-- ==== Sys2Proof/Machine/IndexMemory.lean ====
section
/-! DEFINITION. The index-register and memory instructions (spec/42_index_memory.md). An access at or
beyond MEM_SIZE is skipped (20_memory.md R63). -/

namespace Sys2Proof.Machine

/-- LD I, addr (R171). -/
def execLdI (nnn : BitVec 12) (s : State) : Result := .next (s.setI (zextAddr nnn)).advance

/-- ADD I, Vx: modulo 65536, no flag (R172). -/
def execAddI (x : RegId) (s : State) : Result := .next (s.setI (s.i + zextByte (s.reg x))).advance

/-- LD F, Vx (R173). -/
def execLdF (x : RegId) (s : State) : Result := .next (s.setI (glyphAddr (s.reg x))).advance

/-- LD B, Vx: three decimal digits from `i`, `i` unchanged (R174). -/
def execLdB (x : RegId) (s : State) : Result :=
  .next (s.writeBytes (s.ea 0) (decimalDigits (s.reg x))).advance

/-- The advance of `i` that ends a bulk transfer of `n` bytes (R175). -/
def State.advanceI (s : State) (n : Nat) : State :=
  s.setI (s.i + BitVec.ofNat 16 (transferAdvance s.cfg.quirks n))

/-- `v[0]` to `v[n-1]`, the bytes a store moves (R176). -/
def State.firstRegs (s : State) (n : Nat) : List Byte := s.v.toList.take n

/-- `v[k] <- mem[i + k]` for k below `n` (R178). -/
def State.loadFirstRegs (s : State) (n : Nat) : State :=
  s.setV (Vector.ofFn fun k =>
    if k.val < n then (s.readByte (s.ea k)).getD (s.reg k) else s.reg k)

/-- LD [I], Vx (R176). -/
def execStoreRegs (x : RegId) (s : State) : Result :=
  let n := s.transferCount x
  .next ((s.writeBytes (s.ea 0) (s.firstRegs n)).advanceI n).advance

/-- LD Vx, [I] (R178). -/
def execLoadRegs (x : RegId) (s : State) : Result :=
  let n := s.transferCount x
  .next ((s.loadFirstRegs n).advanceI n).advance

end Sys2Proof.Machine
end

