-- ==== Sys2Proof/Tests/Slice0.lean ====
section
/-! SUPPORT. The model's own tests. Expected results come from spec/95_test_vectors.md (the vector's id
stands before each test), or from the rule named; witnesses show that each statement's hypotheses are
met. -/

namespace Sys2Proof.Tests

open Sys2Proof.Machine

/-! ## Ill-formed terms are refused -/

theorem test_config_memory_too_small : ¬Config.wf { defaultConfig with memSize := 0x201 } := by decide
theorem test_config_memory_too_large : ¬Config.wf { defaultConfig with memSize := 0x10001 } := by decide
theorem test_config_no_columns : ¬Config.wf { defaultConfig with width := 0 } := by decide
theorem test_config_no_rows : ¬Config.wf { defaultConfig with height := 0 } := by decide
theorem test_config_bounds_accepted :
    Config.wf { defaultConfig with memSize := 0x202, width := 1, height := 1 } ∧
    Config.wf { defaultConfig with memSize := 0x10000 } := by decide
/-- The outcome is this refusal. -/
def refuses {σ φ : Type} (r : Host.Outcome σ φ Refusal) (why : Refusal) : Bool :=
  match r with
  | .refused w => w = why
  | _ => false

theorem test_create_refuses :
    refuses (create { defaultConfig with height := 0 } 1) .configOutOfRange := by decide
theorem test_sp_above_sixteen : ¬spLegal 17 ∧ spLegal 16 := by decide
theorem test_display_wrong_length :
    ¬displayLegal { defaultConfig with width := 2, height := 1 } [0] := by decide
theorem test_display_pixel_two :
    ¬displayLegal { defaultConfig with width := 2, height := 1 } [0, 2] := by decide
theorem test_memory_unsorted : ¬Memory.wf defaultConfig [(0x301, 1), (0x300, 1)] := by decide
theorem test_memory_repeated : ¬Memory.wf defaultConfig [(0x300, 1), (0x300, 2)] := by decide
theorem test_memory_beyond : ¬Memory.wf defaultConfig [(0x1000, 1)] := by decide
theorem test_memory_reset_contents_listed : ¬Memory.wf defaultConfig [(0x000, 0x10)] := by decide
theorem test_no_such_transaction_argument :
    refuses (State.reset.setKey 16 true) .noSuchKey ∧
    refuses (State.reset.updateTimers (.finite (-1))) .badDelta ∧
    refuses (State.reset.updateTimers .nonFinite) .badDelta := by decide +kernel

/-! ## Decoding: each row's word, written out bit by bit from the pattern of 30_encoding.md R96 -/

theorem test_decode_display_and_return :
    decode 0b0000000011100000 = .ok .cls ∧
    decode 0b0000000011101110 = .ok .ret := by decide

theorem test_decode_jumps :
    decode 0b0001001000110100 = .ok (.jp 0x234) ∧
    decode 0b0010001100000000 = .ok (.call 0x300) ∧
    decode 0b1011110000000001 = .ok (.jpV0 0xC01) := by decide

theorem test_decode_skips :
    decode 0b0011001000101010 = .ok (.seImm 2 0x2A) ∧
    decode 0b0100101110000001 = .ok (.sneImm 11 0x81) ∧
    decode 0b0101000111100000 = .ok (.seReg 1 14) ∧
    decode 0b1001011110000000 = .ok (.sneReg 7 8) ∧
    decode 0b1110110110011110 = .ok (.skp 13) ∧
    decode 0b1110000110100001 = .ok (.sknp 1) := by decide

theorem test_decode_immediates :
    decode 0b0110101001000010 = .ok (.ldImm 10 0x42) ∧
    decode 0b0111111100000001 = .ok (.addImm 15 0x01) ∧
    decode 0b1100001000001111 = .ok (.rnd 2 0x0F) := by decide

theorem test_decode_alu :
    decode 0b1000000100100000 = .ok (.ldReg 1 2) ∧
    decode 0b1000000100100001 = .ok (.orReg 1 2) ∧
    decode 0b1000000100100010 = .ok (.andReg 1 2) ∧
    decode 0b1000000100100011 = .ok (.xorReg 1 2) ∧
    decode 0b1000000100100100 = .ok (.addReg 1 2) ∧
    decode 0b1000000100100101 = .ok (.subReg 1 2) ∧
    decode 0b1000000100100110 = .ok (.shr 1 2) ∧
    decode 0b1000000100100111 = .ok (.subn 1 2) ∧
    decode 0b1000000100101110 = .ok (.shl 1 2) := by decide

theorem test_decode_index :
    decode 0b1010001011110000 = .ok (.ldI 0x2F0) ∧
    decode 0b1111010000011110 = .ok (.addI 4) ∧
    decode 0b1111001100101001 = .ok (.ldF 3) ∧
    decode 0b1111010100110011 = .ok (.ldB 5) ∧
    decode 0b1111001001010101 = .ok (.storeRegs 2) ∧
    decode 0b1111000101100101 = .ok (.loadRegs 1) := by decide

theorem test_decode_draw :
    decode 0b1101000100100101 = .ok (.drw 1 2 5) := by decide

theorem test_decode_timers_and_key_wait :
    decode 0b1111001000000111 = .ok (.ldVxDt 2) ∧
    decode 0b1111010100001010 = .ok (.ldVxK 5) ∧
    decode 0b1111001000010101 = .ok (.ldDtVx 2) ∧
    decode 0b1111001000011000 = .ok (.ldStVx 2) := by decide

▶ **Action item**
Every record above is to be transcribed exactly as written.

▶ **Result of this exercise**
-- ==== Sys2Proof/Machine/IndexMemory.lean ====
section
/-! DEFINITION. The index-register and memory instructions (spec/42_index_memory.md). An access at or
beyond MEM_SIZE is skipped (20_memory.md R63). -/

namespace Sys2Proof.Machine

/-- LD I, addr (R171). -/
def execLdI (nnn : BitVec 12) (s : State) : Result := .next (s.setI (zextAddr nnn)).advance

/-- ADD I, Vx: modulo 65536, no flag (R172). -/
def execAddI (x : RegId) (s : State) : Result := .next (s.setI (s.i + zextByte (s.reg x))).advance

/-- LD F, Vx (R173). -/
def execLdF (x : RegId) (s : State) : Result := .next (s.setI (glyphAddr (s.reg x))).advance

/-- LD B, Vx: three decimal digits from `i`, `i` unchanged (R174). -/
def execLdB (x : RegId) (s : State) : Result :=
  .next (s.writeBytes (s.ea 0) (decimalDigits (s.reg x))).advance

/-- The advance of `i` that ends a bulk transfer of `n` bytes (R175). -/
def State.advanceI (s : State) (n : Nat) : State :=
  s.setI (s.i + BitVec.ofNat 16 (transferAdvance s.cfg.quirks n))

/-- `v[0]` to `v[n-1]`, the bytes a store moves (R176). -/
def State.firstRegs (s : State) (n : Nat) : List Byte := s.v.toList.take n

/-- `v[k] <- mem[i + k]` for k below `n` (R178). -/
def State.loadFirstRegs (s : State) (n : Nat) : State :=
  s.setV (Vector.ofFn fun k =>
    if k.val < n then (s.readByte (s.ea k)).getD (s.reg k) else s.reg k)

/-- LD [I], Vx (R176). -/
def execStoreRegs (x : RegId) (s : State) : Result :=
  let n := s.transferCount x
  .next ((s.writeBytes (s.ea 0) (s.firstRegs n)).advanceI n).advance

/-- LD Vx, [I] (R178). -/
def execLoadRegs (x : RegId) (s : State) : Result :=
  let n := s.transferCount x
  .next ((s.loadFirstRegs n).advanceI n).advance

end Sys2Proof.Machine
end

-- ==== Sys2Proof/Tests/Slice0.lean ====
section
/-! SUPPORT. The model's own tests. Expected results come from spec/95_test_vectors.md (the vector's id
stands before each test), or from the rule named; witnesses show that each statement's hypotheses are
met. -/

namespace Sys2Proof.Tests

open Sys2Proof.Machine

/-! ## Ill-formed terms are refused -/

theorem test_config_memory_too_small : ¬Config.wf { defaultConfig with memSize := 0x201 } := by decide
theorem test_config_memory_too_large : ¬Config.wf { defaultConfig with memSize := 0x10001 } := by decide
theorem test_config_no_columns : ¬Config.wf { defaultConfig with width := 0 } := by decide
theorem test_config_no_rows : ¬Config.wf { defaultConfig with height := 0 } := by decide
theorem test_config_bounds_accepted :
    Config.wf { defaultConfig with memSize := 0x202, width := 1, height := 1 } ∧
    Config.wf { defaultConfig with memSize := 0x10000 } := by decide
/-- The outcome is this refusal. -/
def refuses {σ φ : Type} (r : Host.Outcome σ φ Refusal) (why : Refusal) : Bool :=
  match r with
  | .refused w => w = why
  | _ => false

theorem test_create_refuses :
    refuses (create { defaultConfig with height := 0 } 1) .configOutOfRange := by decide
theorem test_sp_above_sixteen : ¬spLegal 17 ∧ spLegal 16 := by decide
theorem test_display_wrong_length :
    ¬displayLegal { defaultConfig with width := 2, height := 1 } [0] := by decide
theorem test_display_pixel_two :
    ¬displayLegal { defaultConfig with width := 2, height := 1 } [0, 2] := by decide
theorem test_memory_unsorted : ¬Memory.wf defaultConfig [(0x301, 1), (0x300, 1)] := by decide
theorem test_memory_repeated : ¬Memory.wf defaultConfig [(0x300, 1), (0x300, 2)] := by decide
theorem test_memory_beyond : ¬Memory.wf defaultConfig [(0x1000, 1)] := by decide
theorem test_memory_reset_contents_listed : ¬Memory.wf defaultConfig [(0x000, 0x10)] := by decide
theorem test_no_such_transaction_argument :
    refuses (State.reset.setKey 16 true) .noSuchKey ∧
    refuses (State.reset.updateTimers (.finite (-1))) .badDelta ∧
    refuses (State.reset.updateTimers .nonFinite) .badDelta := by decide +kernel

/-! ## Decoding: each row's word, written out bit by bit from the pattern of 30_encoding.md R96 -/

theorem test_decode_display_and_return :
    decode 0b0000000011100000 = .ok .cls ∧
    decode 0b0000000011101110 = .ok .ret := by decide

theorem test_decode_jumps :
    decode 0b0001001000110100 = .ok (.jp 0x234) ∧
    decode 0b0010001100000000 = .ok (.call 0x300) ∧
    decode 0b1011110000000001 = .ok (.jpV0 0xC01) := by decide

theorem test_decode_skips :
    decode 0b0011001000101010 = .ok (.seImm 2 0x2A) ∧
    decode 0b0100101110000001 = .ok (.sneImm 11 0x81) ∧
    decode 0b0101000111100000 = .ok (.seReg 1 14) ∧
    decode 0b1001011110000000 = .ok (.sneReg 7 8) ∧
    decode 0b1110110110011110 = .ok (.skp 13) ∧
    decode 0b1110000110100001 = .ok (.sknp 1) := by decide

theorem test_decode_immediates :
    decode 0b0110101001000010 = .ok (.ldImm 10 0x42) ∧
    decode 0b0111111100000001 = .ok (.addImm 15 0x01) ∧
    decode 0b1100001000001111 = .ok (.rnd 2 0x0F) := by decide

theorem test_decode_alu :
    decode 0b1000000100100000 = .ok (.ldReg 1 2) ∧
    decode 0b1000000100100001 = .ok (.orReg 1 2) ∧
    decode 0b1000000100100010 = .ok (.andReg 1 2) ∧
    decode 0b1000000100100011 = .ok (.xorReg 1 2) ∧
    decode 0b1000000100100100 = .ok (.addReg 1 2) ∧
    decode 0b1000000100100101 = .ok (.subReg 1 2) ∧
    decode 0b1000000100100110 = .ok (.shr 1 2) ∧
    decode 0b1000000100100111 = .ok (.subn 1 2) ∧
    decode 0b1000000100101110 = .ok (.shl 1 2) := by decide

theorem test_decode_index :
    decode 0b1010001011110000 = .ok (.ldI 0x2F0) ∧
    decode 0b1111010000011110 = .ok (.addI 4) ∧
    decode 0b1111001100101001 = .ok (.ldF 3) ∧
    decode 0b1111010100110011 = .ok (.ldB 5) ∧
    decode 0b1111001001010101 = .ok (.storeRegs 2) ∧
    decode 0b1111000101100101 = .ok (.loadRegs 1) := by decide

theorem test_decode_draw :
    decode 0b1101000100100101 = .ok (.drw 1 2 5) := by decide

theorem test_decode_timers_and_key_wait :
    decode 0b1111001000000111 = .ok (.ldVxDt 2) ∧
    decode 0b1111010100001010 = .ok (.ldVxK 5) ∧
    decode 0b1111001000010101 = .ok (.ldDtVx 2) ∧
    decode 0b1111001000011000 = .ok (.ldStVx 2) := by decide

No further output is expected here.